2015.11.10

【ゴルフ】比嘉真美子&堀奈津佳、シード落ち危機の「自己分析」

  • 金明昱●文 text by Kim Myung-Wook

 今季の女子ツアーも残り3試合、限られた選手しか出場できない()最終戦のLPGAツアーチャンピオンシップ・リコーカップ(11月26日~29日/宮崎県)を除けば、実質2試合となり、来季のシード権争いはまさに佳境を迎えている。
※出場できるのは、今季ツアー優勝者、大会前週までの賞金ランキング25位までの選手など。

 賞金シード獲得には、賞金ランキング50位以内に入ることが条件()となるが、有望な若手選手が次々に台頭している昨今、その条件をクリアすることは決して簡単ではなくなってきている。実際に近年になって、数年前まで賞金シード常連だった選手がシード落ちという憂き目にあう姿を頻繁に目にするようになった。
※その他、永久シード選手を除いて、賞金ランキング1位の選手(翌3年間)、ツアー優勝者(翌1年間。メジャー優勝の場合は翌3年間)などにシード権が与えられる。
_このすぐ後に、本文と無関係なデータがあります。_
/-- What a forwarded command does at its owner (16 R638): an I/O command with its opcode, data and ranges, or a reservation command. -/
inductive ForwardedOp where
  | read
  | write (data : List Byte)
  | compare (data : List Byte)
  | zeroes
  | deallocate (ranges : List (Nat × Nat))
  | flush
  | register (r : ResvArgs)
  | report (eds : Bool)
  | acquire (r : ResvArgs)
  | release (r : ResvArgs)
  deriving DecidableEq, Repr

/-- A forwarded command (16 R638): the entry package's tag, the hops it has made, its host identifier, CID, fields and operation. -/
structure Forwarded where
  tag : Nat
  hops : Nat
  hostId : Nat
  cid : BitVec 16
  args : IoArgs
  op : ForwardedOp
  deriving DecidableEq, Repr
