-- ==== Sys2Proof/Machine/TypesOwn.lean ====
section
/-!
DEFINITION. State of ownership, the quoin and the bond links (16).
-/
namespace Sys2Proof.Machine

/-- Owner and epoch of a slot or volume in the quoin (16 R615): owner 0 PE, 1 PW. -/
structure Owned where
  owner : Nat := 0
  epoch : Nat := 1
  deriving DecidableEq, Repr

/-- Owning package and package epoch of a volume (16 R636). -/
structure PkgOwned where
  pkg : Nat := 0
  epoch : Nat := 0
  deriving DecidableEq, Repr

/-- A pier's side of ownership (16): the tick of the last heartbeat received from the partner and the tick the quoin last heard
this pier, whether each stream is silent, a claim awaiting the quoin since a tick with its items and the epochs it carries, the quoin's answer to it
(0 granted, 1 stale, 2 alive), fenced, volumes
served by majority, volumes granted without a majority, volumes lost in a dispute, the tick of the last preemption, the tick since which all its regions run,
and the owners and epochs of slots and volumes as it last saw them (R618; as R616 gives them where unlisted). -/
structure PierOwn where
  partnerAt : Nat := 0
  partnerSilent : Bool := false
  quoinAt : Nat := 0
  quoinSilent : Bool := false
  claimAt : Option Nat := none
  claimSlots : List (Nat × Nat) := []
  claimVols : List (Nat × Nat) := []
  claimMaj : Bool := false
  answer : Option Nat := none
  fenced : Bool := false
  majority : List Nat := []
  pending : List Nat := []
  stopped : List Nat := []
  retryAt : Nat := 0
  regionsFrom : Nat := 0
  seenSlots : Table Owned := []
  seenVols : Table Owned := []
  deriving DecidableEq, Repr

/-- A frame on a bond link not yet acknowledged (16 R632): LSEQ, TYPE, CLASS, bytes, and how often it was replayed. -/
structure BondFrame where
  lseq : Nat
  type : Nat := 0
  cls : Nat := 0
  bytes : Nat
  replays : Nat := 0
  deriving DecidableEq, Repr

/-- A bond link (16 R630-R634): up, width in lanes, the far end's PKG_IDX, the key of its last training and the training count under it, frame counters
sent and received, LSEQ sent and received, unacknowledged frames, retrain and heartbeat ticks, lane-shedding windows and a
width change asked for. -/
structure Bond where
  up : Bool := false
  width : Nat := 8
  peer : Nat := 0
  keyed : Nat := 0
  training : Nat := 0
  frameCtr : Nat := 0
  rxCtr : Nat := 0
  lseq : Nat := 0
  rxLseq : Nat := 0
  unacked : List BondFrame := []
  ackAt : Nat := 0
  downAt : Nat := 0
  failed : Bool := false
  hbAt : Nat := 0
  hbSeen : Bool := false
  low : Nat := 0
  request : Option Nat := none
  deriving DecidableEq, Repr

/-- A record of another package's volume held in the mirror area (16 R637; assumption 21): ring and SEQ, and the member blocks it gives. -/
structure Mirror where
  pkg : Nat
  pier : Nat
  seq : Nat
  volume : Nat
  blocks : List Fetched
  deriving DecidableEq, Repr

/-- Ownership (16): the quoin's table of slots and volumes, package ownership, the epochs each drive region has learned by slot
(R625), what each member's reservation says (slot to holder pier, none: nobody), the piers, a dispute since the last grant, the
volumes held and the home piers awaiting a giveback (R621), Acquires in progress by pier and slot, the mirror's suspension, packages silent and
the partner records mirrored; the pier whose items are being handed to its partner for a live change (17 R664). -/
structure Ownership where
  slots : Table Owned := []
  vols : Table Owned := []
  pvols : Table PkgOwned := []
  learned : Table Nat := []
  holders : Table (Option Nat) := []
  piers : Table PierOwn := []
  dispute : Bool := false
  bonds : Table Bond := []
  pkgSilent : List Nat := []
  mirrorOff : Bool := false
  noBondFrom : Nat := 0
  giving : List Nat := []
  back : List Nat := []
  acquiring : List (Nat × Nat) := []
  mirrors : List Mirror := []
  lending : Option Nat := none
  deriving DecidableEq, Repr

end Sys2Proof.Machine
end

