-- ==== Sys2Proof/Machine/SwitchOps.lean ====
section
/-!
DEFINITION. The switch core and the mortar pool (06): dynamic thresholds, allocation, availability of outputs, crossing.
-/
namespace Sys2Proof.Machine

/-- Cells of the pool (06 R247). -/
def poolCells : Nat := 655360

/-- VOQ index of input i, output o, class c (06 R248). -/
def voqIndex (i o c : Nat) : Nat := 64 * i + 4 * o + c

/-- Cells charged by units and reservations for which `p input output class` holds. -/
def Dev.cellsWhere (s : Dev) (p : Nat → Nat → Nat → Bool) : Nat :=
  ((s.sw.units.filter (fun u => p u.input u.output u.cls)).map (·.cells)).sum +
  ((s.sw.rsv.filter (fun u => p u.input u.output u.cls)).map (·.cells)).sum

/-- The free count F (06 R247). -/
def Dev.poolFree (s : Dev) : Nat := poolCells - s.cellsWhere (fun _ _ _ => true)

/-- Occupancy of a VOQ, reserved cells included (06 SW_VOQ_OCC). -/
def Dev.voqOcc (s : Dev) (i o c : Nat) : Nat := s.cellsWhere (fun a b d => a == i && b == o && d == c)

/-- The exponent k of a class (06 SW_ALPHA), signed. -/
def Dev.alphaExp (s : Dev) (c : Nat) : Int :=
  signed 4 (match c with
    | 0 => s.fld .SW_ALPHA_K_URG
    | 1 => s.fld .SW_ALPHA_K_LAT
    | 2 => s.fld .SW_ALPHA_K_THR
    | _ => s.fld .SW_ALPHA_K_BG)

/-- The dynamic threshold test for n cells (06 R253): Q + n ≤ 2^k · F, exact for k < 0, and n ≤ F. -/
def fitsPool (k : Int) (q n f : Nat) : Bool :=
  (if 0 ≤ k then decide (q + n ≤ f * 2 ^ k.toNat) else decide ((q + n) * 2 ^ (-k).toNat ≤ f)) && decide (n ≤ f)

/-- How many of n cells pass, each allocated alone (06 R254). -/
def cellsPassing (k : Int) : Nat → Nat → Nat → Nat
  | _, _, 0 => 0
  | q, f, n + 1 => if fitsPool k q 1 f then cellsPassing k (q + 1) (f - 1) n + 1 else 0

/-- The index of the fullest VOQ (06 2C1h), the lowest of equals. -/
def Dev.fullestVoq (s : Dev) : Nat :=
  ((List.range 1024).foldl (fun (best : Nat × Nat) v =>
    let o := s.voqOcc (v / 64) (v / 4 % 16) (v % 4)
    if best.2 < o then (v, o) else best) (0, 0)).1

/-- After an allocation to a VOQ: the lowest F, the VOQ's peak, and event 2C1h when F has fallen below FREE_LOW, not again
until it has risen by 16,384 (06 R265, SW_FREE_MIN, SW_VOQ_PEAK). -/
def Dev.afterAlloc (s : Dev) (i o c n : Nat) : Dev :=
  let f := s.poolFree
  let v := voqIndex i o c
  let q := s.voqOcc i o c
  let s := { s with sw := { s.sw with
    minFree := min s.sw.minFree f
    peaks := s.sw.peaks.put 0 v (max (s.sw.peaks.get 0 v) q) } }
  let s := s.count .SW_CELLS_ALLOC 0 n
  let low := s.fld .SW_WATCH_FREE_LOW
  if low ≠ 0 ∧ f < low ∧ !s.sw.lowNoted then
    { s with sw := { s.sw with lowNoted := true } }.event .ln 0x2C1 (le 4 f ++ le 2 s.fullestVoq)
  else s

/-- After n cells return to the pool (06 R265). -/
def Dev.afterFree (s : Dev) (n : Nat) : Dev :=
  let s := s.count .SW_CELLS_FREED 0 n
  if s.sw.lowNoted && decide (s.fld .SW_WATCH_FREE_LOW + 16384 ≤ s.poolFree) then
    { s with sw := { s.sw with lowNoted := false } }
  else s

/-- The head of a VOQ among units of the pool, in the order they became whole. -/
def headOf (units : List PoolUnit) (v : Nat) : Option Nat :=
  (units.find? (fun u => voqIndex u.input u.output u.cls == v)).map (·.id)

/-- The pool holds these units; a VOQ of `touched` whose head is another than before has it from now on (06 R250: the wait at the head). -/
def Dev.setUnits (s : Dev) (units : List PoolUnit) (touched : List Nat) : Dev :=
  let heads := touched.foldl (fun (h : Table Nat) v => if headOf units v = headOf s.sw.units v then h else h.put 0 v (s.nowOn .ln)) s.sw.headAt
  { s with sw := { s.sw with units := units, headAt := heads } }

/-- Remove the units with these numbers from the pool; their cells return at once. -/
def Dev.freeUnits (s : Dev) (ids : List Nat) : Dev :=
  let gone := s.sw.units.filter (fun u => ids.contains u.id)
  let s := s.setUnits (s.sw.units.filter (fun u => !ids.contains u.id)) (gone.map (fun u => voqIndex u.input u.output u.cls))
  s.afterFree (gone.map (·.cells)).sum

/-- An output is unavailable (06 R262, table Output availability). -/
def Dev.outputUnavailable (s : Dev) (o : Nat) : Bool :=
  s.isolated 16 ||
  (if o < 8 then s.isolated 12
   else match o with
    | 8 => !s.seamUp 1
    | 9 => !s.seamUp 2
    | 10 => s.isolated 18
    | 11 => s.isolated 18 || !(s.own.bonds.get {} 0).up
    | 12 => s.isolated 18 || !(s.own.bonds.get {} 1).up
    | 13 => s.isolated 17
    | 14 => s.isolated 18
    | _ => s.isolated 13)

/-- Frames naming these units leave every egress and class queue. -/
def Dev.forgetFrames (s : Dev) (ids : List Nat) : Dev :=
  let keep := fun (f : TxFrame) => match f.unit with
    | some u => !ids.contains u
    | none => true
  { s with
    net := { s.net with macs := s.net.macs.mapValues {} (fun _ m =>
      { m with eq0 := m.eq0.filter keep, eq1 := m.eq1.filter keep, eq2 := m.eq2.filter keep, eq3 := m.eq3.filter keep }) }
    ten := { s.ten with classQ := s.ten.classQ.mapValues [] (fun _ l => l.filter keep) } }

/-- An output becomes unavailable: every frame queued for it is discarded, its cells and reservations return, and units
waiting for it are reported aborted; counted in ISO_DISCARD, event 2C3h (06 R262). -/
def Dev.outputLost (s : Dev) (o : Nat) : Dev :=
  let units := s.sw.units.filter (fun u => u.output == o)
  let waits := s.sw.waiting.filter (fun u => u.output == o)
  let rsvCells := ((s.sw.rsv.filter (fun r => r.output == o)).map (·.cells)).sum
  let n := units.length + waits.length
  let ids := units.map (·.id)
  let s := s.freeUnits ids
  let s := { s with sw := { s.sw with
    rsv := s.sw.rsv.filter (fun r => r.output != o)
    waiting := s.sw.waiting.filter (fun u => u.output != o) } }
  let s := (s.afterFree rsvCells).forgetFrames ids
  let s := ((units.filter (fun u => 8 ≤ u.input)) ++ waits).foldl (fun s u => s.emit (.unitAborted u.id)) s
  if n = 0 then s else (s.count .SW_ISO_DISCARD 0 n).event .ln 0x2C3 (le 1 o ++ leCount n)
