/-- REPOINT_SEGMENT (09 R391-R395): the next segment of the pass, when it is due; the lines corrected, repaired and lost in it; after
the last one event 35Ch and the next pass. -/
def execRepointSegment (corrected repaired : Nat) (lost : List (BitVec 30)) (s : State) : Result :=
  s.run (fun d =>
    let w := d.ldg.wear
    let p := d.ledgerPier
    let now := d.nowOn (pierDie p)
    if !d.ledgerRuns || now < w.passNext then d
    else
      let d := (d.linesFound p corrected repaired (lost.map (·.toNat))).count .LDG_RP_SEGMENTS p
      let k := w.passSegment + 1
      if k < 16384 then
        let next := now + (w.passEnd - now) / (16384 - k)
        { d with ldg := { d.ldg with wear := { w with passSegment := k, passNext := next } } }
      else
        let days := d.repointDays
        let d := d.event (pierDie p) 0x35C (le 1 days ++ le 8 (now - w.passStart))
        { d with ldg := { d.ldg with wear := { w with
          passSegment := 0, passStart := now, passNext := now, passLast := now, passEnd := now + days * 86400 * sec } } })

/-- The repointing interval changes (09 R392): event 35Dh with the new interval; the segments left are spread over what is left of it. -/
def Dev.setHot (s : Dev) (hot : Bool) : Dev :=
  let w := s.ldg.wear
  if w.hot = hot then s
  else
    let stop := if hot then min w.passEnd (s.now + 7 * 86400 * sec) else w.passStart + 30 * 86400 * sec
    let s := { s with ldg := { s.ldg with wear := { w with hot := hot, passEnd := stop } } }
    s.event (pierDie s.ledgerPier) 0x35D (le 1 s.repointDays)

/-- HOT_CLEAR (09 R392): no ledger die has read above 110 °C in the last 86,400 s. -/
def execHotClear (s : State) : Result :=
  s.runIf (s.dev.ldg.wear.hot && decide (s.dev.ldg.wear.hotAt + 86400 * sec < s.dev.now)) (·.setHot false)

end Sys2Proof.Machine
end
 そうした浮き沈みの激しい世界にあっては、将来を嘱望され、一度は脚光を浴びた若き才能であっても、安住は許されない。比嘉真美子(22歳)と堀奈津佳(23歳)がいい例である。一昨年、それぞれツアー2勝を挙げて、今後の日本女子ツアーを引っ張っていく存在と思われていたふたりが、まさかのシード落ちの危機に面しているのだ。

思わぬ不振に陥って、シード落ちの危機に直面している比嘉真美子。photo by Getty Images 2011年、2012年と日本女子アマ連覇を遂げた比嘉真美子は、ナショナルチームのエースとしても活躍し、アマチュア時代から「大物」と騒がれていた。そして、2012年のプロテストに一発合格すると、同年のファイナルQT()でも10位という好結果を残して、翌年のツアー出場権を難なく手にした。
※クォリファイングトーナメント。ファースト、セカンド、サード、ファイナルという順に行なわれる、ツアーの出場資格を得るためのトーナメント。ファイナルQTで40位前後の成績を収めれば、翌年ツアーの大半は出場できる。